Мелроу-Фолс, штат массачусетс
– Зачем Вы…
– Тебе не кажется, что нам надо поговорить, Тейлор?
– Мистер Ханниган! Вас не должно здесь быть!..
– О, тогда мы квиты, Тейлор, потому что, не поверишь, но и полицейских, что так любезно оказались сегодня на моём крыльце, тоже не должно было на нём быть.
– Милый, кто там?
– О, прекрасно, твои родители дома! Ты сам напросился, Тейлор: родительское собрание так родительское собрание!
Но едва я вошёл в дом своего ученика, как вдруг от внезапного удара у меня потемнело в глазах.
– Какого чёрта…
– Как ты смеешь, ублюдок! Как ты смеешь приходить в наш дом и приближаться к нашему мальчику?
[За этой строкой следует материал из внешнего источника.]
/-- One lane's ATOMG: performed at the home of the translated address (R150). -/
def State.laneAtomic (s : State) (l : CoreId) (p : Nat) (w : TWord) (g : Group) (b : Block) (k : Nat) : W64 × State :=
  let code := w.opxBits 3 0
  let wide := atomLong code
  let a := (w.valA g true k).toNat
  match s.pinnedLocal p a (memOpBytes code) with
  | some ((t, _) :: _) =>
    s.memSide (.ve l)
      { src := .atomic (groupStream b.core b.gen g.block g.gi) (g.atomN + 1) k (w.dst != 255)
        code := Fin.ofNat 16 code, sgn := w.opx.getLsbD 4, addr := t, operand := w.valB g wide k, cmp := w.valC g wide k }
  | _ => (0, s)

/-- ATOMG (R118, R150, R151, R340): the acting lanes in ascending order; the matching L1 lines become invalid (R122). -/
def execAtomg (l : CoreId) (gi : GroupId) (w : TWord) (s₀ : State) : Res :=
  s₀.threadIssue 0x182 l gi w fun s g b =>
    let code := w.opxBits 3 0
    let n := memOpBytes code
    let lanes := accessLanes w g
    let addr (k : Nat) : Nat := (w.valA g true k).toNat
    match firstFault lanes fun k => s.globalFault l b (addr k) n true true with
    | some (k, c, a) => .next (s.groupFault l gi g b c k a)
    | none =>
      if s.globalStalls l lanes addr n then .next s₀
      else
        let r := lanes.foldl (fun (r : State × List (Nat × W64)) k =>
          let q := r.1.laneAtomic l ((s.partOf l).getD 16) w g b k
          (q.2, r.2 ++ [(k, q.1)])) (s, [])
        let s' := r.1.modVE l fun v => { v with l1 := v.l1.filter fun x => !(lanes.any fun k => addr k / 128 == x.line) }
        let g' := { putOlds w (atomLong code) r.2 g with atomN := g.atomN + (if lanes.isEmpty then 0 else 1) }
        .next (s'.finish l gi w g')

/-- PREF (R121, R146): the lines of the acting lanes' addresses that translate are fetched; it never faults. A line is
not asked for twice, and with every miss in use the instruction waits. -/
def execPref (l : CoreId) (gi : GroupId) (w : TWord) (s₀ : State) : Res :=
  s₀.threadIssue 0x183 l gi w fun s g _ =>
    let lines := ((w.acting g).map fun k => w.addrG g k / 128).eraseDups.filter fun x =>
      (match s.partOf l with
       | none => false
       | some p => (s.pinnedPieces p (x * 128) 128).isSome) &&
      !((s.core l).ve.l1.any fun y => y.line == x) && !(s.core l).ve.misses.contains x
    if s.l1Sets l = 0 then .next (s.finish l gi w g)
    else if missDepth < (s.core l).ve.misses.length + lines.length ∧ (s.core l).ve.misses.length ≠ 0 then .next s₀
    else .next ((s.finish l gi w g).modVE l fun v => { v with misses := v.misses ++ lines })

/-- FENCE (R152): a group's accesses are performed in its program order here, so FENCE.B and FENCE.M hold at once;
FENCE.S waits until the group's stores to other modules are acknowledged (R304). -/
def execFence (l : CoreId) (gi : GroupId) (w : TWord) (s₀ : State) : Res :=
  s₀.threadIssue 0x2C0 l gi w fun s g _ =>
    if w.opxBits 1 0 = 2 ∧ g.remoteWrites ≠ 0 ∧ !(w.acting g).isEmpty then .next s₀
    else .next (s.finish l gi w g)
– Ваш мальчик… – с трудом удерживая себя от того, чтобы не отобрать биту у хлипкого папаши Дина Тейлора и не показать этому придурку настоящий удар, я попытался успокоиться и донести суть дела до родителей этого проходимца, – Этот паршивец подал на меня иск! Что даёт мне право подать встречный: за клевету и за… какого чёрта вы вообще меня ударили? Я – преподаватель в школе у вашего сына и…
– Мы знаем, кто ты! И это не Дин, а я подала на тебя в суд, мерзкий ты ублюдок!
Я смотрел на Тейлора, стоящего за спиной своей внушительных размеров матери, и отчётливо видел ужас в его глазах от понимания того, какая каша её стараниями заварилась.
– Тейлор… – но помимо этого, я увидел и то, что этот мальчишка (уже к моему собственному ужасу) не собирается исправлять ситуацию. Что он, как и его мать, проглотившая вместе с отцом эту наглую и отвратительную ложь, пойдёт до конца.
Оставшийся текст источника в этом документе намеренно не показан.